I agree that a careful thinker confronted with this puzzle for the first time should eventually conclude that the crux is what exactly the expression “0.999...” actually means. At this point, if you don’t know enough math to give a rigorous definition, I think a reasonable response is “I thought I knew what it meant to have an infinite number of 9s after the decimal point, but maybe I don’t, and absent me actually learning the requisite math to make sense of that expression I’m just going to be agnostic about its value.”
Here’s an argument in favor of doing that. Consider the following proof, nearly identical to the one you present. Let’s consider the number x = …999; in other words, now we have infinitely many 9s to the left of the decimal point. What is this number? Well,
10x = …9990
x − 10x = 9
-9x = 9
x = −1.
There are a couple of reasonable responses you could have to this argument. Two of them require knowing some math: one is enough math to explain why the expression …999 describes the limit of a sequence of numbers that has no limit, and one is knowing even more math than that, so you can explain in what sense it does have a limit (the details here resemble the details of 1 + 2 + 3 + … but are technically easier). I think in the absence of the requisite math knowledge, seeing this argument side by side with the original one makes a pretty strong case for “stay agnostic about whether this notation is meaningful.”
And on the third hand, I can’t resist saying one more thing about infinite sequences of decimals to the left. Consider the following sequence of computations:
5^2 = 25
25^2 = 625
625^2 = 390625
0625^2 = 390625
90625^2 = 8212890625
890625^2 = 793212890625
It sure looks like there is an infinite decimal going to the left, x, with the property that x^2 = x, and which ends …890625. Do you agree? Can you find, say, 6 more of its digits, assuming it exists? What’s up with that? Is there another x with this property? (Please don’t spoil the answer if you know what’s going on here without some kind of spoiler warning or e.g. rot13.)

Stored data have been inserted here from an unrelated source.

-- ==== Sys2Proof/Safety.lean ====
section
/-! DEFINITION. What counts as a safe run, and the terms claims use: the read of one byte, what a step leaves alone, the events and
accesses of a step (spec/40_addressing_modes.md R115), the invariants, and the spec's tables of who writes what (spec/10_state.md R21,
R29, R31; spec/20_memory.md R51) and of base cycle counts (spec/30_encoding.md R76). -/

namespace Sys2Proof.Machine

/-! ## Reading one byte, and what stays -/

/-- The byte behind the bus at an address: the content of RAM (R52). Looking at it is no bus event. -/
def State.peek (s : State) (addr : Word) : Byte := Memory.read s.mem addr.toNat

/-- Every byte of memory is unchanged. -/
def keepsMemory (s t : State) : Prop := ∀ addr, t.peek addr = s.peek addr

/-- Every byte of memory is unchanged outside the listed addresses. -/
def keepsMemoryBut (addrs : List Word) (s t : State) : Prop := ∀ addr, addr ∉ addrs → t.peek addr = s.peek addr

/-- A, X, Y and SP are unchanged. -/
def keepsRegisters (s t : State) : Prop := t.a = s.a ∧ t.x = s.x ∧ t.y = s.y ∧ t.sp = s.sp

/-- The dispatch state, the request inputs and the configuration are unchanged. -/
def keepsControl (s t : State) : Prop :=
  t.fsm = s.fsm ∧ t.resetPending = s.resetPending ∧ t.nmiPending = s.nmiPending ∧ t.irqLine = s.irqLine ∧ t.cfg = s.cfg

/-- The flags with Z and N describing a byte (R26), and the others as before. -/
def flagsOfResult (v : Byte) (f : Flags) : Flags := { f with z := decide (v.toNat = 0), n := decide (128 ≤ v.toNat) }

/-! ## Operands -/

/-- The byte a read-class instruction works on: the immediate value, or what the bus answers at the effective address. -/
def operandByte (f : Form) (s : State) : Byte :=
  match (resolve f s).operand with
  | .imm v => v
  | .addr ea => (resolve f s).state.answer ea
  | _ => 0

/-- The effective address, for a form that has one. -/
def effectiveAddress (f : Form) (s : State) : Option Word :=
  match (resolve f s).operand with
  | .addr ea => some ea
  | _ => none

/-- Whether the condition of a branch holds (R231-R238, R14). -/
def branchTaken (mn : Mnemonic) (f : Flags) : Bool :=
  match mn with
  | .bcc => !f.c
  | .bcs => f.c
  | .beq => f.z
  | .bne => !f.z
  | .bpl => !f.n
  | .bmi => f.n
  | .bvc => !f.v
  | .bvs => f.v
  | _ => false

/-- The result of a shift or rotate as a number (R201-R204), from the byte and the old carry. -/
def shiftedValue (mn : Mnemonic) (v : Byte) (c : Bool) : Nat :=
  match mn with
  | .asl => v.toNat * 2 % 256
  | .lsr => v.toNat / 2
  | .rol => (v.toNat * 2 + bit c) % 256
  | .ror => v.toNat / 2 + bit c * 128
  | _ => 0

/-- The bit a shift or rotate moves into C (R201-R204): bit 7 to the left, bit 0 to the right. -/
def shiftedOut (mn : Mnemonic) (v : Byte) : Bool :=
  match mn with
  | .asl | .rol => decide (128 ≤ v.toNat)
  | _ => decide (v.toNat % 2 = 1)

/-! ## Decimal digits -/

/-- Both digits of a byte are decimal digits. -/
def isBcd (v : Byte) : Prop := v.toNat % 16 < 10 ∧ v.toNat / 16 < 10

/-- The number two decimal digits stand for. -/
def bcdValue (v : Byte) : Nat := v.toNat / 16 * 10 + v.toNat % 16

/-! ## The events of a step -/

/-- The bus events between two states, in order, oldest first. -/
def eventsBetween (s t : State) : List BusEvent := (t.trace.take (t.trace.length - s.trace.length)).reverse

/-- An event without its byte. -/
inductive Access where
  | read (addr : Word)
  | write (addr : Word)
deriving DecidableEq, Repr

/-- The access an event makes. -/
def accessOf : BusEvent → Access
  | .read addr _ => .read addr
  | .write addr _ => .write addr

/-- The Resolver's reads, in order, by mode (R115), from the state after the opcode fetch. -/
def resolverReads (f : Form) (s : State) : List Word :=
  match f with
  | .implied => []
  | .immediate _ | .zeroPage _ | .zeroPageX _ | .zeroPageY _ | .relative _ => [s.pc]
  | .absolute _ | .absoluteX _ | .absoluteY _ => [s.pc, s.pc + 1]
  | .indirect p => [s.pc, s.pc + 1, p, word (hi8 p) (lo8 p + 1)]
  | .indirectX b => [s.pc, word 0 (b + s.x), word 0 (b + s.x + 1)]
  | .indirectY b => [s.pc, word 0 b, word 0 (b + 1)]

/-- Stores (R134-R136). -/
def isStore (mn : Mnemonic) : Bool := mn == .sta || mn == .stx || mn == .sty

/-- Mnemonics with a read-modify-write memory form (R200). -/
def isModify (mn : Mnemonic) : Bool :=
  mn == .asl || mn == .lsr || mn == .rol || mn == .ror || mn == .inc || mn == .dec

/-- The handler's own accesses to its operand, after the Resolver's (R115). -/
def operandAccesses (mn : Mnemonic) (ea : Option Word) : List Access :=
  match ea with
  | none => []
  | some a =>
    if isReadClass mn then [.read a]
    else if isStore mn then [.write a]
    else if isModify mn then [.read a, .write a]
    else []

/-- The stack accesses of an instruction, and BRK's vector reads (R30, R51, R313), in order. -/
def stackAccesses (mn : Mnemonic) (sp : Byte) : List Access :=
  match mn with
  | .pha | .php => [.write (stackAddr sp)]
  | .pla | .plp => [.read (stackAddr (sp + 1))]
  | .jsr => [.write (stackAddr sp), .write (stackAddr (sp - 1))]
  | .rts => [.read (stackAddr (sp + 1)), .read (stackAddr (sp + 2))]
  | .rti => [.read (stackAddr (sp + 1)), .read (stackAddr (sp + 2)), .read (stackAddr (sp + 3))]
  | .brk => [.write (stackAddr sp), .write (stackAddr (sp - 1)), .write (stackAddr (sp - 2)), .read 0xFFFE, .read 0xFFFF]
  | _ => []

/-! ## Who writes what -/

/-- The instructions that write A (R21). -/
def writesA (i : Instr) : Bool :=
  [Mnemonic.lda, .pla, .txa, .tya, .adc, .sbc, .and, .ora, .eor].contains i.mnemonic ||
    ([Mnemonic.asl, .lsr, .rol, .ror].contains i.mnemonic && i.form == .implied)

/-- The instructions that write X (R21). -/
def writesX (i : Instr) : Bool := [Mnemonic.ldx, .tax, .tsx, .inx, .dex].contains i.mnemonic

/-- The instructions that write Y (R21). -/
def writesY (i : Instr) : Bool := [Mnemonic.ldy, .tay, .iny, .dey].contains i.mnemonic

/-- The instructions that write SP (R31). -/
def writesSP (i : Instr) : Bool := [Mnemonic.txs, .pha, .php, .pla, .plp, .jsr, .rts, .rti, .brk].contains i.mnemonic

/-- The instructions that write C (R29). -/
def writesC (mn : Mnemonic) : Bool :=
  [Mnemonic.adc, .sbc, .asl, .lsr, .rol, .ror, .cmp, .cpx, .cpy, .clc, .sec, .plp, .rti].contains mn

/-- The instructions that write Z, and N (R29). -/
def writesZN (mn : Mnemonic) : Bool :=
  [Mnemonic.adc, .sbc, .and, .ora, .eor, .bit, .asl, .lsr, .rol, .ror, .inc, .dec, .inx, .dex, .iny, .dey, .cmp, .cpx, .cpy,
    .lda, .ldx, .ldy, .tax, .tay, .txa, .tya, .tsx, .pla, .plp, .rti].contains mn

/-- The instructions that write I (R29). -/
def writesI (mn : Mnemonic) : Bool := [Mnemonic.cli, .sei, .plp, .rti, .brk].contains mn

/-- The instructions that write D (R29). -/
def writesD (mn : Mnemonic) : Bool := [Mnemonic.cld, .sed, .plp, .rti].contains mn

/-- The instructions that write V (R29). -/
def writesV (mn : Mnemonic) : Bool := [Mnemonic.adc, .sbc, .bit, .clv, .plp, .rti].contains mn

/-- The instructions that write memory: data writes, read-modify-writes of memory, stack writes (R51). -/
def writesMemory (i : Instr) : Bool :=
  isStore i.mnemonic || (isModify i.mnemonic && i.form != .implied) || [Mnemonic.pha, .php, .jsr, .brk].contains i.mnemonic

/-- The instructions that set PC otherwise than past their own bytes (R230-R243, R269). -/
def setsPC (mn : Mnemonic) : Bool := isBranch mn || [Mnemonic.jmp, .jsr, .rts, .rti, .brk].contains mn

/-- The base cycle count of a mnemonic in a mode, as the columns of R76 give it. -/
def baseCount (mn : Mnemonic) (mode : Mode) : Nat :=
  match mode with
  | .implied =>
    match mn with
    | .pha | .php => 3
    | .pla | .plp => 4
    | .rts | .rti => 6
    | .brk => 7
    | _ => 2
  | .immediate | .relative => 2
  | .zeroPage => if isModify mn then 5 else 3
  | .zeroPageX | .zeroPageY => if isModify mn then 6 else 4
  | .absolute => if mn == .jmp then 3 else if isModify mn || mn == .jsr then 6 else 4
  | .absoluteX | .absoluteY => if isModify mn then 7 else if isStore mn then 5 else 4
  | .indirect => 5
  | .indirectX => 6
  | .indirectY => if isStore mn then 6 else 5

/-! ## Invariants and safe runs -/

/-- What every Step keeps: memory in its canonical form, and a configuration the platform can have. -/
def State.Inv (s : State) : Prop := Memory.wf s.mem = true ∧ s.cfg.wf = true

/-- The byte a RAM address holds after the events of a history (newest first), from an initial image: "the byte of the last write to
that address, or the initial memory image if none" (R52). -/
def ramAfter (image : Memory) : List BusEvent → Word → Byte
  | [], addr => Memory.read image addr.toNat
  | .write b v :: older, addr => if b = addr then v else ramAfter image older addr
  | .read _ _ :: older, addr => ramAfter image older addr

/-- Every read of a history carries what the bus had to answer then (R52, R61): of RAM the last write before it, of an I/O region the
oracle's answer to the history before it. -/
def coherentHistory (image : Memory) (c : Config) : List BusEvent → Prop
  | [] => True
  | .read addr v :: older =>
    v = (if isIo c addr then Config.busAnswer older addr else ramAfter image older addr) ∧ coherentHistory image c older
  | .write _ _ :: older => coherentHistory image c older

/-- A state whose memory and history agree, from an initial image (R52, R61). -/
def State.Coherent (image : Memory) (s : State) : Prop :=
  Memory.wf s.mem = true ∧ coherentHistory image s.cfg s.trace ∧
    ∀ addr, isIo s.cfg addr = false → s.peek addr = ramAfter image s.trace addr

/-- The state a result leaves, for any result that has one. -/
def resultState : Result → Option State
  | .next t => some t
  | .fault (.unimplementedOpcode _ _ t) => some t
  | .fault (.invalidAddressingMode t) => some t
  | .refused (.decimalUnmodelled t) => some t
  | .refused _ => none

/-- A state in which the next Step executes an instruction (R82): running, and no request wins the boundary (R312). -/
def State.executes (s : State) : Prop :=
  s.fsm = .running ∧ s.resetPending = false ∧ s.nmiPending = false ∧ (s.irqLine = false ∨ s.flags.i = true)

/-- The same machine with the counter `n` further on. -/
def Result.later (n : Nat) : Result → Result
  | .next t => .next (t.tick n)
  | .fault (.unimplementedOpcode op pc t) => .fault (.unimplementedOpcode op pc (t.tick n))
  | .fault (.invalidAddressingMode t) => .fault (.invalidAddressingMode (t.tick n))
  | .refused (.decimalUnmodelled t) => .refused (.decimalUnmodelled (t.tick n))
  | .refused r => .refused r

/-- A safe run: the host's actions one after another, every Step of them `Ok`. -/
def safeRun (acts : List HostAction) (s : State) : Prop := ∀ r ∈ (hostRun acts s).1, r = .ok

end Sys2Proof.Machine
end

Actually, gur zbfg vzcbegnag ahzore-gurbergvp cebcregl gung qevirf guvf curabzraba vf gur snpg gung gra unf zber guna bar cevzr snpgbe. Vg pna’g unccra va n cevzr be cevzr cbjre onfr (naq gurfr ner onfvpnyyl gur fnzr guvat sbe gurfr checbfrf naljnl). Gur ehyr qrfpevovat juvpu vavgvny qvtvgf znxr guvatf jbex vf zber pbzcyvpngrq; sbe fgnegref, gel fvk va onfr gra, gura gel onfr svsgrra.
If you want to look up more, gur xrljbeq vf c-nqvp ahzoref. Urer jr’er jbexvat va n ahzore flfgrz pnyyrq gur gra-nqvp ahzoref. Gur gra-nqvp ahzoref sbez n pbzzhgngvir evat, juvpu onfvpnyyl zrnaf lbh pna nqq naq zhygvcyl gurz naq gur hfhny ynjf bs nytroen lbh’er snzvyvne jvgu jvyy nccyl. (Guvf vf fbzrguvat lbh pna irevsl sbe lbhefrys: gung vg nyjnlf znxrf frafr gb nqq naq zhygvcyl vasvavgr qrpvznyf gb gur yrsg. Lbh whfg xrrc pneelvat shegure naq shegure gb gur yrsg.) Ohg hayvxr gur erny ahzoref, gurl qba’g sbez n svryq, juvpu zrnaf lbh pna’g nyjnlf qvivqr ol n abamreb gra-nqvp ahzore.
Let’s consider the number x = …999; in other words, now we have infinitely many 9s to the left of the decimal point.
My gut response (I can’t reasonably claim to know math above basic algebra) is:
Infinite sequences of numbers to the right of the decimal point are in some circumstances an artifact of the base. In base 3, 1⁄3 is 0.1 and 1⁄10 is 0.00220022..., but 1⁄10 “isn’t” an infinitely repeating decimal and 1⁄3 “is”—in base 10, which is what we’re used to. So, heuristically, we should expect that some infinitely repeating representations of numbers are equal to some representations that aren’t infinitely repeating.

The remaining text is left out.